Suite unresponsive and can't be killed

Hi

I have a suite which is unresponsive. No waiting tasks will run. I can’t hold tasks or submit tasks. I can’t stop the suite.

  • rose suite-stop does not work
  • cylc stop does not work
  • kill -9 PID for the cylc-run process does not die!

How can I stop this suite, or even just get it moving again?

I’m not sure exactly why this happened. We had an issue with the VM it is running on earlier today, probably due to it being overloaded. (commands were hanging etc.) However, I haven’t heard exactly what the problem was, so I have no details on what might have been affected. Maybe the home disk was being hammmered? Yesterday also the VM was very overloaded (though not unresponsive) and my suites similarly got stuck, but eventually started running again. Today one of my suites started up again, but the other is still stuck. (This isn’t usual - or at least, not common - for the suites to get stuck like this.)

Okay, the suite stopped! About 8 hours after it froze, and maybe an hour after my attempts to kill it - I stopped watching it over an hour ago, anyway.
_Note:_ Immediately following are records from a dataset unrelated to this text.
/-- An activation or restart sequence under way (R383, R440). -/
structure FwSequence where
  codes  : List Nat
  done   : Nat := 0                  -- mask of processors done
  began  : Bool := false             -- the first of `codes` is in its restart
  mode   : Nat                       -- 0 restart, 1 commanded activation, 2 armed activation
  fn     : Nat := 0
  slot   : Nat := 0
  deriving DecidableEq, Repr

/-- Module states (R445) with the times before and between them. -/
inductive ModuleState where
  | unpowered | starting | ms0 | ms3 | ms4
  deriving DecidableEq, Repr, Inhabited

/-- Power, start-up and measurement (R441, R445, R447, R460, R461). -/
structure Power where
  state      : ModuleState := .starting
  devReady   : Bool := false
  fatal      : Bool := false
  startCount : Nat := 0
  cleanNext  : Bool := false         -- the next start is clean (R441)
  cleanStart : Bool := false
  image      : Option Nat := .none   -- COMPLETE hibernation image: bytes (R453)
  regs       : PowerRegs := {}
  limitW     : BitVec 12 := 2400
  ms2Refused : Nat := 0
  ms2Aborted : Nat := 0
  thermal    : Bool := false
  overPower  : Bool := false
  clearAt    : Nat := 0              -- when the last emergency flag cleared
  mW         : Nat := 0
  mW100      : Nat := 0
  peakMw     : Nat := 0
  limitAt    : Nat := 0
  raiseAt    : Nat := 0
  inletMv    : Nat := 0
  hubTemp    : Nat := 0
  hubCool    : Option Nat := some 0  -- since when the hub diode has been at or below 92 degree C (R402)
  lowFrom    : Option Nat := some 0  -- since when inlet power has been at or below 2,200 W (R402)
  railsOver  : BitVec 32 := 0
  winFrom    : Option Nat := .none   -- time at which the matcher was armed (R456)
  wakeAgent  : Nat := 0              -- source of a wake under way (R455)
  resetting  : Option Nat := .none   -- slot of a RESET_MODULE that has ended every command (R364)
  deriving DecidableEq, Repr, Inhabited

/-- The security element (R466 to R483). -/
structure Security where
  rollback    : Nat := 0
  revoked     : BitVec 4 := 0
  vendorHash  : Tbl (BitVec 384) := []
  serviceHash : Tbl (BitVec 384) := []
  ptGen       : Tbl (BitVec 32) := []
  srkGen      : Nat := 0
  hasSrk      : Bool := false
  hibKey      : Bool := false
  moduleId    : BitVec 64 := 0
  romVersion  : BitVec 32 := 0
  cdi         : Option (BitVec 384) := .none   -- CDI_SEC of the running start (R467), none once zeroised
  coverOpen   : Bool := false
  openSince   : Bool := false        -- measurement index 12 bit [0]
  zeroised    : Bool := false        -- bit [2]: since the last start
  tripped     : Bool := false        -- a trip before start-up whose step 4 of R481 is due (R484)
  unlocked    : Option (BitVec 8) := .none
  nonce       : Option (BitVec 384 × Nat) := .none
  failures    : Nat := 0
  lockout     : Option Nat := .none
  checkFixed  : Nat := 0
  deriving DecidableEq, Repr, Inhabited

/-- Sideband outputs and the SMBus target (R490 to R495); `true` means driven low. -/
structure Sideband where
  alertLow  : Bool := false
  alertAt   : Option Nat := .none    -- time of an alert response after which ALERT_N may fall again
  thermLow  : Bool := false
  wakeLow   : Bool := false
  slotId    : BitVec 3 := 0
  answer    : BitVec 16 := 0         -- what the last read returned
  nacked    : Bool := false
  busy      : Bool := false          -- a transaction is in progress
  deriving DecidableEq, Repr, Inhabited

/-- Caliper time (R386 to R388). -/
structure Caliper where
  counter   : Nat := 0               -- in units of 2^-32 ns
  increment : Nat := 4294967296      -- per CALIPER cycle
  replicas  : Tbl Int := []          -- replica offset from the master, in ns
  lastStamp : Tbl Nat := []          -- last stamp of each stamping part
  manager   : Nat := 0               -- last manager stamp (R172)
  deriving DecidableEq, Repr, Inhabited

/-- A draining disable (R413). -/
structure Drain where
  fn    : Nat
  slot  : Nat
  tiles : List Nat
  atps  : List Nat
  name  : Nat                        -- tile or section number
  whole : Bool                       -- a section
  expiry : Nat                       -- when DRAIN_US passes
  deriving DecidableEq, Repr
If you can’t kill a process with kill -9 that almost certainly means the process is stuck in uninterruptible sleep waiting for IO , see https://unix.stackexchange.com/questions/5642/what-if-kill-9-does-not-work
If so, the ps or top commands will show the process in state D.
(e.g. try ps -eo state,start,pid,ppid,euser,pcpu,time,cmd --sort=state).
Not a lot you can do except sort out your filesystem issues.